Повисло молчание, и миссис Уир снова начала было говорить что-то насчет оковки у меня на коленях, но тут кузина из Глазго с приторной улыбкой спросила:

– А почему ваша мама беспокоится за вашего папу?

– Он совершенно безнадежен в денежных вопросах, – ответила я простодушно. Я почувствовала, как Мэри глубоко вдохнула, а миссис Уир смущенно пошевелилась, но не отрываясь смотрела в глаза кузине из Глазго.

– А как это ваш папа безнадежен в денежных вопросах? – почти до смешного непринужденно осведомилась кузина из Глазго.

– Ох, Джинни, полно тебе… – начала миссис Уир, но я ее перебила.

– Ему присылают чеки, а он забывает обналичить их в банке и оставляет по всему дому. – Я не совсем лгала. Однажды такое произошло.

– Или не вскрывает конверт, кладет его в карман, и там он и остается, – подхватила Мэри.
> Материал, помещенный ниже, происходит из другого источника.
/-- R81, rows 10 to 24 and 28: the logic, shifts, rotates and bit counts of IALU. -/
def Obligations.IntegerLogicAndShifts : Prop := ∀ (d : Dst) (a b : Src) (w u : Bool),
  Gives (.and false d a b w) d (bw w) (fun _ _ v => ⟨arg v 0 &&& arg v 1, {}⟩) ∧
  Gives (.or false d a b w) d (bw w) (fun _ _ v => ⟨arg v 0 ||| arg v 1, {}⟩) ∧
  Gives (.xor false d a b w) d (bw w) (fun _ _ v => ⟨arg v 0 ^^^ arg v 1, {}⟩) ∧
  Gives (.andn false d a b w) d (bw w) (fun _ _ v => ⟨arg v 0 &&& (~~~BitVec.ofNat (bw w) (arg v 1)).toNat, {}⟩) ∧
  Gives (.not false d a w) d (bw w) (fun _ _ v => ⟨(~~~BitVec.ofNat (bw w) (arg v 0)).toNat, {}⟩) ∧
  Gives (.shl false d a b w) d (bw w) (fun _ _ v => ⟨arg v 0 * 2 ^ (arg v 1 % bw w) % 2 ^ bw w, {}⟩) ∧
  Gives (.shr false d a b w) d (bw w) (fun _ _ v => ⟨arg v 0 / 2 ^ (arg v 1 % bw w), {}⟩) ∧
  Gives (.sar false d a b w) d (bw w) (fun _ _ v => ⟨wrap (bw w) (sgn (bw w) (arg v 0) / (2 ^ (arg v 1 % bw w) : Nat)), {}⟩) ∧
  Gives (.rol false d a b w) d (bw w)
    (fun _ _ v => ⟨arg v 0 * 2 ^ (arg v 1 % bw w) % 2 ^ bw w + arg v 0 / 2 ^ (bw w - arg v 1 % bw w), {}⟩) ∧
  Gives (.ror false d a b w) d (bw w)
    (fun _ _ v => ⟨arg v 0 / 2 ^ (arg v 1 % bw w) + arg v 0 * 2 ^ (bw w - arg v 1 % bw w) % 2 ^ bw w, {}⟩) ∧
  Gives (.clz false d a w) d (bw w) (fun _ _ v => ⟨leadZeros (bw w) (arg v 0), {}⟩) ∧
  Gives (.ctz false d a w) d (bw w) (fun _ _ v => ⟨trailZeros (bw w) (arg v 0), {}⟩) ∧
  Gives (.popc false d a w) d (bw w) (fun _ _ v => ⟨popCount (bw w) (arg v 0), {}⟩) ∧
  Gives (.brev false d a w) d (bw w) (fun _ _ v => ⟨bitReverse (bw w) (arg v 0), {}⟩) ∧
  Gives (.bswap false d a w) d (bw w) (fun _ _ v => ⟨byteReverse (bw w / 8) (arg v 0), {}⟩) ∧
  Gives (.shrr false d a b w u) d (bw w) (fun _ _ v =>
    let c := arg v 1 % bw w
    ⟨if c = 0 then arg v 0 else wrap (bw w) ((read (bw w) u (arg v 0) + (2 ^ (c - 1) : Nat)) / (2 ^ c : Nat)), {}⟩)

/-- R81, rows 20 to 24: what the bit counts and the two reversals count and move, for every operand of the width. -/
def Obligations.BitCountsAndReversals : Prop := ∀ w a : Nat, a < 2 ^ w →
  leadZeros w a ≤ w ∧ (∀ k, k < leadZeros w a → a.testBit (w - 1 - k) = false) ∧ (a ≠ 0 → a.testBit (w - 1 - leadZeros w a) = true) ∧
  trailZeros w a ≤ w ∧ (∀ k, k < trailZeros w a → a.testBit k = false) ∧ (a ≠ 0 → a.testBit (trailZeros w a) = true) ∧
  popCount w a = ((List.range w).filter fun k => a.testBit k).length ∧
  (∀ k, k < w → (bitReverse w a).testBit k = a.testBit (w - 1 - k)) ∧
  (∀ n k, a < 256 ^ n → k < n → byteReverse n a / 256 ^ k % 256 = a / 256 ^ (n - 1 - k) % 256)

/-- R81 rows 25 to 27 and R82, R83, R95: field extraction and insertion, `lea`, `mov`, `sel`, `mad`.  That `mov.w` from a named pair gives the
shadow of the pair's even register to both registers and to the pushed position is log entry 71 (DESIGN CHOICE). -/
def Obligations.FieldsMovesAndSelects : Prop := ∀ (d : Dst) (a b c : Src) (w u : Bool),
  Gives (.bfe false d a b w u) d (bw w) (fun _ _ v => ⟨field (bw w) u (arg v 0) (arg v 1), {}⟩) ∧
  Gives (.lea false d a b w) d 64 (fun _ _ v => ⟨wrap 64 ((arg v 0 : Int) + if w then (arg v 1 : Int) else sgn 32 (arg v 1)), {}⟩) ∧
  GivesShadow (.mov false d a w) d (bw w) (fun _ _ v => ⟨arg v 0, {}⟩) (fun s l => some (s.srcShadow l a)) ∧
  Gives (.sel false d a b w) d (bw w) (fun s l v => ⟨if s.guardOn l then arg v 0 else arg v 1, {}⟩) ∧
  Gives (.mad false d a b c) d 32 (fun _ _ v => ⟨(arg v 0 * arg v 1 + arg v 2) % 2 ^ 32, {}⟩) ∧
  (∀ i ∈ [Instr.bfi false d a b c, .mad false d a b c], i.form.map (·.pipe) = some .i) ∧
  ∃ r : State → Nat → List Nat → Res, Gives (.bfi false d a b c) d 32 r ∧ ∀ s l v, (r s l v).fl = {} ∧ (r s l v).v < 2 ^ 32 ∧
    ∀ k, k < 32 → (r s l v).v.testBit k =
      if arg v 2 % 256 ≤ k ∧ k < arg v 2 % 256 + min (arg v 2 / 256 % 256) 32 then (arg v 1).testBit (k - arg v 2 % 256) else (arg v 0).testBit k

/-- R84: the immediate forms. -/
def Obligations.ImmediateForms : Prop := ∀ (d : Dst) (a : Src) (k : BitVec 11) (h w : Bool) (c : BitVec 5) (m : BitVec 17),
  Gives (.iaddi false d a k) d 32 (fun _ _ v => ⟨wrap 32 ((arg v 0 : Int) + k.toInt), {}⟩) ∧
  Gives (.andi false d a k) d 32 (fun _ _ v => ⟨arg v 0 &&& (k.signExtend 32).toNat, {}⟩) ∧
  Gives (.ori false d a k) d 32 (fun _ _ v => ⟨arg v 0 ||| (k.signExtend 32).toNat, {}⟩) ∧
  Gives (.xori false d a k) d 32 (fun _ _ v => ⟨arg v 0 ^^^ (k.signExtend 32).toNat, {}⟩) ∧
  Gives (.shli false d a h w c) d (bw w) (fun _ _ v => ⟨arg v 0 * 2 ^ ((c.toNat + if h then 32 else 0) % bw w) % 2 ^ bw w, {}⟩) ∧
  Gives (.shri false d a h w c) d (bw w) (fun _ _ v => ⟨arg v 0 / 2 ^ ((c.toNat + if h then 32 else 0) % bw w), {}⟩) ∧
  Gives (.sari false d a h w c) d (bw w)
    (fun _ _ v => ⟨wrap (bw w) (sgn (bw w) (arg v 0) / (2 ^ ((c.toNat + if h then 32 else 0) % bw w) : Nat)), {}⟩) ∧
  Gives (.movi false d m) d 32 (fun _ _ _ => ⟨(m.signExtend 32).toNat, {}⟩) ∧
  ∀ i ∈ [Instr.iaddi false d a k, .andi false d a k, .ori false d a k, .xori false d a k, .shli false d a h w c, .shri false d a h w c,
    .sari false d a h w c, .movi false d m], i.form.map (·.pipe) = some .i

/-! ### Compares and predicates (R85 to R88) -/
/-- R85, R86, R88: the compares, `plog` and `setp` write the predicate they name, combined as D says, and nothing else. -/
def Obligations.Compares : Prop := ∀ (p : PDst) (a b : Src) (c : Cond) (x y : PSrc) (o : PLog),
  Does (.icmpS false p a b c) always (compared p fun _ _ v => holds c (sgn 32 (arg v 0)) (sgn 32 (arg v 1))) ∧
  Does (.icmpU false p a b c) always (compared p fun _ _ v => holds c (arg v 0) (arg v 1)) ∧
  Does (.icmpSW false p a b c) always (compared p fun _ _ v => holds c (sgn 64 (arg v 0)) (sgn 64 (arg v 1))) ∧
  Does (.icmpUW false p a b c) always (compared p fun _ _ v => holds c (arg v 0) (arg v 1)) ∧
  Does (.fcmpF32 false p a b c) always (compared p fun _ _ v => fcmpC f32 c (arg v 0) (arg v 1)) ∧
  Does (.fcmpF16 false p a b c) always (compared p fun _ _ v => fcmpC f16 c (arg v 0) (arg v 1)) ∧
  Does (.plog false p x y o) always (compared p fun s l _ =>
    let m := (s.clane l).preds.getLsbD x.p.toNat != x.neg
    let n := (s.clane l).preds.getLsbD y.p.toNat != y.neg
    match o with | .and => m && n | .or => m || n | .xor => m != n | .andn => m && !n) ∧
  Does (.setp false p a) always (compared p fun _ _ v => decide (arg v 0 ≠ 0)) ∧
  ∀ t : FTy, Does (.fclass false p a b t) always (compared p fun _ _ v => (arg v 1).testBit (fclassIdx t.fmt (arg v 0)))

/-- R21: a write of a predicate changes that predicate alone, and none changes `p0`. -/
def Obligations.PredicateWrites : Prop := ∀ (x : Lane) (p k : Nat) (v : Bool), p < 8 → k < 8 →
  (x.writePred p v).preds.getLsbD k = (if k = p ∧ p ≠ 0 then v else x.preds.getLsbD k) ∧
  { x.writePred p v with preds := x.preds } = x

/-- R86, R87: comparisons of NaN operands, −0 = +0, ordered operands by their magnitudes and signs, for FP32 and FP16, reading the operand's low
bits; and the class of every encoding, for FP32, FP16 and BF16: `w` is the width, `m` the fraction's, `inf` the code of +∞. -/
def Obligations.FloatComparisons : Prop :=
  (∀ f w m inf, (f, w, m, inf) = (f32, 32, 23, 0x7F800000) ∨ (f, w, m, inf) = (f16, 16, 10, 0x7C00) → ∀ a b : Nat, a < 2 ^ w → b < 2 ^ w →
    let x := a % 2 ^ (w - 1)
    let y := b % 2 ^ (w - 1)
    ((inf < x ∨ inf < y) →
      fcmpC f .lt a b = false ∧ fcmpC f .le a b = false ∧ fcmpC f .gt a b = false ∧ fcmpC f .ge a b = false ∧ fcmpC f .eq a b = false ∧
      fcmpC f .ne a b = true ∧ fcmpC f .un a b = true ∧ fcmpC f .or a b = false) ∧
    (x ≤ inf → y ≤ inf →
      let v : Int := if a = x then x else -x
      let u : Int := if b = y then y else -y
      fcmpC f .lt a b = decide (v < u) ∧ fcmpC f .le a b = decide (v ≤ u) ∧ fcmpC f .gt a b = decide (u < v) ∧ fcmpC f .ge a b = decide (u ≤ v) ∧
      fcmpC f .eq a b = decide (v = u) ∧ fcmpC f .ne a b = decide (v ≠ u) ∧ fcmpC f .un a b = false ∧ fcmpC f .or a b = true) ∧
    ∀ c k n, fcmpC f c (a + 2 ^ w * k) (b + 2 ^ w * n) = fcmpC f c a b) ∧
  ∀ f w m inf, (f, w, m, inf) = (f32, 32, 23, 0x7F800000) ∨ (f, w, m, inf) = (f16, 16, 10, 0x7C00) ∨ (f, w, m, inf) = (bf16, 16, 7, 0x7F80) →
    ∀ a k : Nat, a < 2 ^ w →
    let x := a % 2 ^ (w - 1)
    fclassIdx f (a + 2 ^ w * k) = fclassIdx f a ∧ fclassIdx f a ≤ 8 ∧
    (fclassIdx f a = 8 ↔ inf < x) ∧ (fclassIdx f a = 7 ↔ a = inf) ∧ (fclassIdx f a = 0 ↔ a = 2 ^ (w - 1) + inf) ∧
    (fclassIdx f a = 6 ↔ a = x ∧ 2 ^ m ≤ x ∧ x < inf) ∧ (fclassIdx f a = 1 ↔ a ≠ x ∧ 2 ^ m ≤ x ∧ x < inf) ∧
    (fclassIdx f a = 5 ↔ a = x ∧ 0 < x ∧ x < 2 ^ m) ∧ (fclassIdx f a = 2 ↔ a ≠ x ∧ 0 < x ∧ x < 2 ^ m) ∧
    (fclassIdx f a = 4 ↔ a = 0) ∧ (fclassIdx f a = 3 ↔ a = 2 ^ (w - 1))

/-! ### Floating point (R101 to R120) -/
namespace Sys2Proof.Rules
/-- A result computed element by element and rounded once into the word's type (R101, R102): `x` is the exact value of an element. -/
def rounded (t : FTy) (r : Rnd) (x : Nat → Val) : Res := ⟨overTy t fun e => t.fmt.round (x e) r.mode (r.bits e), {}⟩
/-- Element `e` of an operand, as a value. -/
def elem (t : FTy) (a e : Nat) : Val := t.fmt.decode (elemOf t a e)
/-- The value of a finite operand. -/
noncomputable def real (d : Dy) : ℝ := (if d.neg then -1 else 1) * (d.mag : ℝ) * (2 : ℝ) ^ d.exp
/-- The place of a code of `w` bits that is no NaN in the order of R74, in which −0 lies under +0. -/
def place (w x : Nat) : Int := if x < 2 ^ (w - 1) then (x : Int) else (2 ^ (w - 1) : Nat) - (x : Int) - 1
/-- An exact value rounded to FP32, ties to even. -/
def nearest (v : ℝ) (c : Nat) : Prop := ∃ q : Dy, q.sticky = false ∧ real q = v ∧ c = f32.round (.fin q) .rne 0
/-- A step of compensated accumulation of an exact value onto a finite pair (R73): `h` and `l` are the new pair. -/
def compensated (hi lo : Nat) (v : ℝ) (h l : Nat) : Prop := ∀ dh dl, f32.decode hi = .fin dh → f32.decode lo = .fin dl →
  ∃ x d e, nearest v x ∧ ∀ dx, f32.decode x = .fin dx →
    nearest (v - real dx) d ∧ nearest (real dh + real dx) h ∧ (∀ n, f32.decode h = .inf n → l = 0) ∧
    ∀ ds, f32.decode h = .fin ds → nearest (real dh + real dx - real ds) e ∧
      ∀ dd de, f32.decode d = .fin dd → f32.decode e = .fin de → nearest (real dl + real de + real dd) l
end Sys2Proof.Rules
Я восхитилась ей. Такого никогда не случалось. По крайней мере, с чеком.

– Однажды пришел довольно крупный чек, и мама нашла его в корзине для бумаг, – сказала я. – Папа принял его за рекламный проспект.

– Крупный чек в корзине для бумаг! Господи, спаси! Бедная женщина! – сказала миссис Уир.

– Крупный чек, – проговорила кузина из Глазго. – Это сколько ж?

– Мы не знаем, – ответила Мэри. – Родители никогда не говорят с нами о деньгах. Они не любят о них волноваться. Считают это вульгарным.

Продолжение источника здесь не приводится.